For the last few years, our relationship with AI has been defined by the chat window. It’s a simple, sequential conversation with a single entity. This paper argues that we are on the cusp of a profound change, moving from this model of "conversation" to one of "orchestration". The core idea is that instead of interacting with a single, general-purpose AI, we will soon manage teams of specialised agents that collaborate to achieve a goal. This shift recasts the user’s role entirely: we are no longer just the person asking the questions, but the composer of an AI ensemble.

This transition from a simple dialogue to managing a complex system introduces enormous design challenges. If the user is now an orchestrator, what does the interface for that role even look like? The paper rightly points out that the hierarchical model, where a "manager" agent coordinates a team of sub-agents, is emerging as a popular architecture because it reduces the cognitive load on the user. But this simplification creates its own problems, namely a lack of transparency. How do you give a user meaningful oversight of a team of agents all working in parallel without completely overwhelming them?
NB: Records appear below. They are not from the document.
-- ==== Sys2Proof/Certificates/Slice0/Obligations.lean ====
section
/-! DEFINITION. The statements for the provers: what the commands do, family by family, and what holds of the machine
as a whole. -/

open Sys2Proof Sys2Proof.Machine

/-- For every state and every command at the front of its queue, a step is the command's meaning on the state with
the rest of the queue. The queue is the model's (log 1); R47 has requests taken one at a time, in order. -/
def Obligations.StepRunsFront : Prop :=
  ∀ (c : Instr) (rest : List Instr) (s : State),
    step { s with pending := c :: rest } = exec c { s with pending := rest }

/-- With an empty queue a step gives a next state: where a doorbell announced a request and the firmware is READY,
the request leaves the inbox and its command, read from the request slot, waits in the queue; where none is
announced and device time runs, one tu passes: the count of tu rises by one, the epoch, its beginning and the hold
of device time are as they were, and no command comes into the queue (the model's choice, log 2). -/
def Obligations.EmptyQueueStep : Prop :=
  (∀ (s : State) (d : Nat) (m : Fin 4) (rest : List (Nat × Fin 4)) (i : Instr),
    s.pending = [] → s.own.inbox = (d, m) :: rest → s.boot.ready = true →
    decodeRequest m (slotBytes (portOf s m).reqSlot) = .ok i →
    step s = .next { s with own.inbox := rest, pending := [i] })
  ∧ (∀ s : State, s.pending = [] → s.own.inbox = [] → s.boot.life = .firmware → s.time.held = false →
      Awake s → ∃ t, step s = .next t ∧ t.time.now = s.time.now + 1
        ∧ t.time.epoch = s.time.epoch ∧ t.time.start = s.time.start ∧ t.time.held = false ∧ t.pending = [])

/-- For every well-formed mailbox command, whatever SEQ, FLAGS, STATUS and payload it carries, the bytes of its
request, whatever stands behind them in the slot, decode to that command with every operand. -/
def Obligations.RequestRoundTrip : Prop :=
  ∀ (i : Instr) (code : Nat) (q : Req) (rest : List Byte), requestOf i = some (code, q) → Instr.wf i = true →
    decodeRequest q.m (encode i ++ rest) = .ok i

/-- OWN_GET, EVT_TIME_GET, CLK_STATUS_GET, ANA_STATUS_GET, JACK_STATUS_GET, MIC_STATUS_GET, WAKE_STATUS_GET,
ROUTE_SILENCE_GET, ROUTE_LANE_GET, PROT_STATUS_GET, RING_ROSTER_GET, PWR_STATUS_GET, SVC_STATUS_GET, BOOT_STATUS_GET
and ID_GET, served with LENGTH 0 by the firmware, answer OK with a report of the command's length in the response
slot of the master that asked; RSP_READY rises, REQ_BUSY falls, and every other register, queue, timer and page of
the part is unchanged. PWR_GRANT_GET does the same with 4 bytes and 8 for each grant it lists, at most 30. -/
def Obligations.PlainReports : Prop :=
  (∀ e ∈ ([(Instr.ownGet, 0x0200, 12), (Instr.evtTimeGet, 0x0302, 16), (Instr.clkStatusGet, 0x0400, 24),
      (Instr.anaStatusGet, 0x0500, 36), (Instr.jackStatusGet, 0x0600, 16), (Instr.micStatusGet, 0x0700, 20),
      (Instr.wakeStatusGet, 0x0800, 24), (Instr.routeSilenceGet, 0x0A05, 64), (Instr.routeLaneGet, 0x0A07, 32),
      (Instr.protStatusGet, 0x1100, 192), (Instr.ringRosterGet, 0x1201, 40), (Instr.pwrStatusGet, 0x1400, 28),
      (Instr.svcStatusGet, 0x1500, 16), (Instr.bootStatusGet, 0x1600, 24), (Instr.idGet, 0x1700, 20)] :
        List ((Req → Instr) × Nat × Nat)),
    ∀ (q : Req) (s : State), CanServe q s → q.payload = [] → s.boot.life = .firmware →
      ∃ p : List Byte, p.length = e.2.2 ∧ exec (e.1 q) s = .next (reported e.2.1 q p s))
  ∧ ∀ (q : Req) (s : State), CanServe q s → q.payload = [] →
      ∃ p : List Byte, p.length = 4 + 8 * min 30 (s.pwr.held.length + s.pwr.queue.length)
        ∧ exec (.pwrGrantGet q) s = .next (reported 0x1403 q p s)
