theorem test_wit_CsynLoop : runsOk locked = true ∧ locked.pwr.change = none
    ∧ (let s := { locked with clk.csyn := .search, clk.csynAttempts := 1 }
       s.clk.waitCsyn = false ∧ s.clk.csynFell = false ∧ s.clk.csynAttempts + 1 < 3)
    ∧ (let s := onOut 3 (fun o => { o with on := true, stopping := true }) locked
       (outOf s 3).on = true ∧ (outOf s 3).stopping = true ∧ (outOf s 3).start = none ∧ (outOf s 3).word = none)
    ∧ (let s := onOut 3 (fun o => { o with start := some 7 }) locked; (outOf s 3).on = false ∧ (outOf s 3).start = some 7
        ∧ (outOf s 3).stopping = false ∧ (outOf s 3).due ≤ s.time.now ∧ s.clk.asyn = .locked ∧ s.clk.edge = true ∧ runsOk s = true) := by decide

theorem test_wit_CrystalFailure : locked.clk.xtal = true
    ∧ (let s := { locked with clk.xtal := false, clk.xtalFailed := true, time.held := true }
       runsOk s = true ∧ s.clk.xtal = false ∧ s.clk.rebased = none ∧ 24551424 ≤ 24600576)
    ∧ (let s := { locked with fab.fhChange := some { target := 1, step := 3, cid := none } }
       s.fab.fhChange = some { target := 1, step := 3, cid := none } ∧ s.clk.asyn = .locked ∧ runsOk s = true
        ∧ s.gra.paused = false)
    ∧ (let s := { locked with fab.fhChange := some { target := 1, step := 3, cid := none }, gra.paused := true
                              gra.pause := 2 ^ causeFh }
       s.gra.paused = true ∧ graphFits s = true ∧ s.gra.pause = 2 ^ causeFh ∧ runsOk s = true) := by decide

theorem test_wit_AnalogCommands :
    (let q := rq [3, 1, 84, 3, 0, 0, 0, 0]
     serveOk q base = true ∧ q.u8 0 = 3 ∧ q.u8 2 = 84 ∧ q.u8 3 = 3 ∧ rateInFamily (famOf base) (q.u8 4) = true
      ∧ zeros q 5 3 = true ∧ (lineOf base 3).running = false)
    ∧ ((rq [8, 0, 1, 0]).u16 0 = 2 ^ 3 ∧ base.pwr.shut = false ∧ (fnOf base 3).st = .off
      ∧ closedO base.ana.holdEnd base = false
      ∧ ∀ j < 9, closedO (fnOf base j).due base = false)
    ∧ (rq [1, 10, 0, 0]).u8 1 = 10
    ∧ (lineOf (onLine 3 (fun l => { l with running := true }) base) 3).running = true := by decide

theorem test_wit_JackCommands : serveOk (rq [1, 1, 0, 0]) base = true ∧ (rq [1, 2, 0, 0]).u8 1 = 2
    ∧ (jackOf base 1).select = none
    ∧ (let s := onFn 5 (fun f => { f with st := .on, stage := 0x20 }) (onFn 4 (fun f => { f with st := .on, stage := 0x20 }) base)
       (∀ i, i = 4 ∨ i = 5 → (fnOf s i).st = .on ∧ (fnOf s i).stage = 0x20 ∧ (fnOf s i).due = none) ∧ s.ana.measure = none ∧ s.ana.holdEnd = none ∧ serveOk (rq []) s = true) := by
  refine ⟨by decide, by decide, by decide, ?_, rfl, rfl, by decide⟩
  rintro i (rfl | rfl) <;> decide

theorem test_wit_AnalogEvents :
    (let s := onFn 3 (fun f => { f with st := .starting, stage := 0x14, due := some 4 }) { base with time.now := 4 }
     (fnOf s 3).st = .starting ∧ (fnOf s 3).stage = 0x14 ∧ (fnOf s 3).due = some 4 ∧ runsOk s = true)
    ∧ (let s := onFn 8 (fun f => { f with st := .on }) (onFn 6 (fun f => { f with st := .on }) (onFn 5 (fun f => { f with st := .on }) base))
       (fnOf s 8).st = .on ∧ (fnOf s 8).toHeld = false ∧ (fnOf s 6).st = .on ∧ (fnOf s 5).st = .on
        ∧ s.ana.measure = none)
    ∧ (let s := onFn 4 (fun f => { f with st := .on })
         { base with ana.measure := some { step := 2, wasOn := true, due := some 4, cid := none }, ana.holdEnd := some 4, time.now := 4 }
       s.ana.holdEnd = some 4 ∧ (fnOf s 4).st = .on ∧ (fnOf s 5).st ≠ .starting ∧ runsOk s = true)
    ∧ (let s := onLine 3 (fun l => { l with running := true, gain := 1, target := 2, stepEnd := some 4 }) { base with time.now := 4 }
       (lineOf s 3).stepEnd = some 4 ∧ (lineOf s 3).gain < (lineOf s 3).target ∧ (lineOf s 3).running = true
        ∧ (lineOf s 3).quietTo = none ∧ hallRuns s hANA = true ∧ s.pwr.asleep = none)
    ∧ (let s := onLine 3 (fun l => { l with rampEnd := some 4 }) { base with time.now := 4 }
       (lineOf s 3).rampEnd = some 4 ∧ (lineOf s 3).again = false) := by decide

/-- Both jack detectors are enabled. -/
def jacksOn : State := { base with ana.page0600 := Page.put (Page.put base.ana.page0600 31 1 1) 63 1 1 }

theorem test_wit_JackEvents : jackRuns jacksOn 1 = true ∧ (jackOf jacksOn 1).window = none ∧ hallRuns jacksOn hCTRL = true
    ∧ (let s := onJack 1 (fun j => { j with window := some (4, jdPol jacksOn 1), timerEnd := some 4, present := true }) { jacksOn with time.now := 4 }
       jackRuns s 1 = true ∧ (jackOf s 1).window = some (4, jdPol jacksOn 1) ∧ plugAt s 1 (jdPol jacksOn 1) = true
        ∧ (jackOf s 1).timerEnd = some 4)
    ∧ (let s := onJack 1 (fun j => { j with present := true }) { jacksOn with time.now := 24576 }
       jackRuns s 1 = true ∧ devTime s % 24576 = 0 ∧ (jackOf s 1).useUser = false ∧ (jackOf s 1).select = none
        ∧ (jackOf s 1).state = 0 ∧ (jackOf s 1).present = true ∧ s.pwr.asleep = none ∧ (jackOf s 0).window = none
        ∧ (jackOf s 1).window = none ∧ (jackOf s 1).timerEnd = none)
    ∧ hpCtrl jacksOn ≠ 2 ∧ hpCtrl { jacksOn with ana.page0501 := Page.put jacksOn.ana.page0501 32 2 2 } = 2 := by decide

/-- Speedwell works, and 160 instants of its frame stand in the history. -/
def listening : State := { base with
  mic.page0800 := Page.put base.mic.page0800 31 1 1, mic.clk0 := 1, time.now := 245760
  mic.running := List.replicate 160 (0 : BitVec 64) }

theorem test_wit_MicrophoneCommands :
    (serveOk (rq [0, 128, 1, 0]) base = true ∧ (rq [0, 128, 1, 0]).u16 0 = 2 ^ 15 ∧ (micOf base 15).st = .off)
    ∧ ((rq [1, 30, 60, 0]).u8 1 = 30 ∧ (rq [1, 3, 1, 0]).u8 1 = 3 ∧ base.mic.mute = false ∧ swEn base = false
      ∧ base.mic.hist ≠ .opened ∧ base.mic.late0700 = none)
    ∧ (let s := { base with mic.hist := .opened, mic.relockAt := 1 }
       serveOk (rq []) s = true ∧ s.time.now < s.mic.relockAt) := by decide

theorem test_wit_ListeningEvents : runsOk listening = true ∧ swRuns listening = true
    ∧ listening.mic.clk0 ≠ 0 ∧ 160 ≤ listening.mic.running.length ∧ listening.mic.hangs = []
    ∧ (let s := { listening with mic.hangs := [(0, 245761)] }; ∃ w ∈ s.mic.hangs, s.time.now < w.2)
    ∧ (let s := { listening with mic.wantOpen := some (0, 0) }
       s.mic.hist = .locked ∧ s.boot.ready = true ∧ s.mic.wantOpen = some (0, 0))
    ∧ (let s := { listening with mic.hist := .opened, mic.relockAt := 245760, mic.nextIndex := 160 }
       s.mic.relockAt ≤ s.time.now ∧ s.mic.stream = [] ∧ cdiv (oldestInstant s) 160 * 160 ≤ s.mic.nextBlock
        ∧ s.mic.nextBlock + 160 ≤ s.mic.nextIndex)
    ∧ (let s := { listening with mic.hist := .erasing }; s.mic.hist = .erasing) := by decide

theorem test_wit_MicrophoneEvents :
    (let s := onMic 15 (fun m => { m with st := .starting, due := some 4 })
       { base with time.now := 4, mic.page0700 := Page.put base.mic.page0700 31 1 1 }
     micClocked s 15 = true ∧ (micOf s 15).st = .starting ∧ (micOf s 15).due = some 4 ∧ runsOk s = true)
    ∧ (let s := onMic 3 (fun m => { m with st := .running, watch := true }) listening
       micWatched s 3 = true ∧ micClocked s 3 = true ∧ (micOf s 3).st = .running ∧ (faultOf s 1 3).st = .normal
        ∧ (faultOf s 1 3).windowEnd = none)
    ∧ (base.mic.mute = false ∧ base.svc.sorrel = none)
    ∧ (let s := { base with mic.mute := true, mic.muteRelease := some 4, time.now := 4 }
       s.mic.muteRelease = some 4 ∧ s.mic.mute = true ∧ runsOk s = true)
    ∧ ((listening.time.now - listening.mic.frameStart) % 1536 = 0 ∧ clk0Want listening ≠ 0) := by decide

/-! ### Witnesses: filters, routes, landings, lanes, digital ports -/

theorem test_wit_FilterCommands : trimChain 97 = true ∧ (chainOf base 97).retired = false ∧ (chainOf base 97).wait = none
    ∧ (chainOf base 97).fade = none ∧ (chainOf base 97).resetAt = none ∧ (idleBank (chainOf base 97)).st = .ready
    ∧ serveOk (rq [97, 0, 0, 0, 0, 0, 0, 0, 5]) base = true
    ∧ (let q := rq [97, 7, 0, 0, 100, 0, 0, 0, 240, 0, 100, 0]
       q.u8 1 = 7 ∧ q.u32 4 < 49 * chainHz base 97 ∧ withinI (-240) 240 (q.i16 8) = true ∧ q.u16 10 = 100)
    ∧ ((rq [97, 0, 255, 63]).u16 2 = 16383 ∧ (chainOf base 97).delayFade = none)
    ∧ (let q := rq [97, 0, 0, 0, 1, 0, 0, 0, 0, 0, 0, 0]
       devTime base < q.u64 4 ∧ q.u64 4 ≤ devTime base + 1474560000 ∧ base.time.start ≤ base.time.now)
    ∧ (let q := rq ([1] ++ List.replicate 23 0)
       q.len = 24 ∧ syncMask q = 2 ^ 0 ∧ q.u64 16 = 0 ∧ trimChain 0 = true
        ∧ (chainOf (onChain 0 (fun k => { k with resetAt := some 0 }) base) 0).resetAt.isSome = true) := by decide

/-- A tick of every rate made from ASYN, 1,000 frames of 32 tu after the aligned base tick. -/
def onTicks : State := { locked with time.now := 245760 }

theorem test_wit_FilterEvents :
    (let s := onChain 97 (fun k => { k with
        resetAt := some 0, count := 64, dPrime := 24, sPrime := 40, wait := some ⟨0, 512, false, none, true⟩ }) onTicks
     (chainOf s 97).settled = false ∧ chainReached s 97 ((chainOf s 97).dPrime + (chainOf s 97).sPrime) = true
      ∧ chainReached s 97 65 = false ∧ (chainOf s 97).wait = some ⟨0, 512, false, none, true⟩ ∧ 512 ≤ s.time.now
      ∧ chainReady s 97 = true ∧ s.pwr.asleep = none)
    ∧ (let s := onChain 97 (fun k => { k with
        resetAt := some 0, fade := some ⟨2, 1, true, true, 0, none, 0, 0, true⟩, delayFade := some ⟨63, 0, none⟩ }) onTicks
       (chainOf s 97).fade = some ⟨2, 1, true, true, 0, none, 0, 0, true⟩ ∧ chainTick s 97 = true
        ∧ (chainOf s 97).delayFade = some ⟨63, 0, none⟩ ∧ (chainOf s 97).delayHeld = none)
    ∧ (let s := onChain 97 (fun k => { k with
        resetAt := some 0, fade := some ⟨2, 0, true, false, 1, none, 0, 0, true⟩ }) onTicks
       (chainOf s 97).fade = some ⟨2, 0, true, false, 1, none, 0, 0, true⟩ ∧ chainTick s 97 = true)
    ∧ (let s := onChain 97 (fun k => { k with resetAt := some 0 }) { onTicks with
        flt.syncs := [{ mask := 2 ^ 97, at_ := 0, late := false, cid := 0 }] }
       (chainOf s 97).resetAt.isSome = true ∧ (chainOf s 97).fade = none ∧ chainTick s 97 = true) := by decide

theorem test_wit_FilterSamples :
    (let s := onChain 4 (fun k => { k with resetAt := some 0, count := 64, dPrime := 24, sPrime := 40 }) onTicks
     let k := chainOf s 4
     k.dPrime ≤ k.count ∧ chainOpen s 4 = true ∧ isInterp 4 = false ∧ isSense 4 = false ∧ k.fade = none ∧ k.delayFade = none
      ∧ k.bankA.st = .active ∧ imgNbq k.bankA.image = 0 ∧ firTaps s 4 k.bankA.image = 0 ∧ chainDelayInt s 4 = 0)
    ∧ (let s := onChain 4 (fun k => { k with page := Page.put k.page 16 8 255 }) onTicks
       (chainOf s 4).count < 1 ∧ chainDelayInt s 4 = 254 + 1)
    ∧ (let s := onChain 84 (fun k => { k with resetAt := some 0, whole := true, late := some ⟨2 ^ 63, none⟩ }) onTicks
       (chainOf s 84).late = some ⟨2 ^ 63, none⟩ ∧ (chainOf s 84).resetAt.isSome = true ∧ (chainOf s 84).whole = true)
    ∧ (chainOf base 84).late = none ∧ ({} : Chain).cal = 0 := by decide +kernel

theorem test_wit_RouteCommands :
    (let q := rq [0x7F, 4, 0xFF, 0xFF, 0, 128, 0xFF, 0xFF]
     serveOk q base = true ∧ q.u16 0 = 1151 ∧ srcOk (q.u16 2) = true ∧ gainOk (q.i16 4) = true ∧ q.u16 6 = 0xFFFF
      ∧ routeRetired base q = false ∧ gainJob base 1151 = none ∧ (targetOf base 1151).wait = none)
    ∧ (let q := rq [0x7F, 4, 255, 0, 0xE0, 1, 0, 0]; srcOk (q.u16 2) = true ∧ q.i16 4 = 480 ∧ zeros q 6 2 = true)
    ∧ ((rq [0xFF, 4, 0xA0, 0xF6]).u16 0 = 1279 ∧ gainOk ((rq [0xFF, 4, 0xA0, 0xF6]).i16 2) = true ∧ gainRetired base 1279 = false)
    ∧ (let s := { base with fab.gainJobs := [{ index := 1279, goal := 3, due := 9, cid := none }] }
       gainJob s 1279 = some { index := 1279, goal := 3, due := 9, cid := none }) := by decide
It’s interesting to think about the emergent behaviours of these systems. The paper touches on how these agent teams might evolve, creating new sub-agents or workflows without direct human instruction. This brings up fascinating, and slightly anxious, questions about trust and control. When a failure occurs, it might not be the fault of the agent you are interacting with, but a sub-agent several layers deep in the hierarchy that you didn't even know existed. How do we design for accountability in a system that is constantly reorganising itself?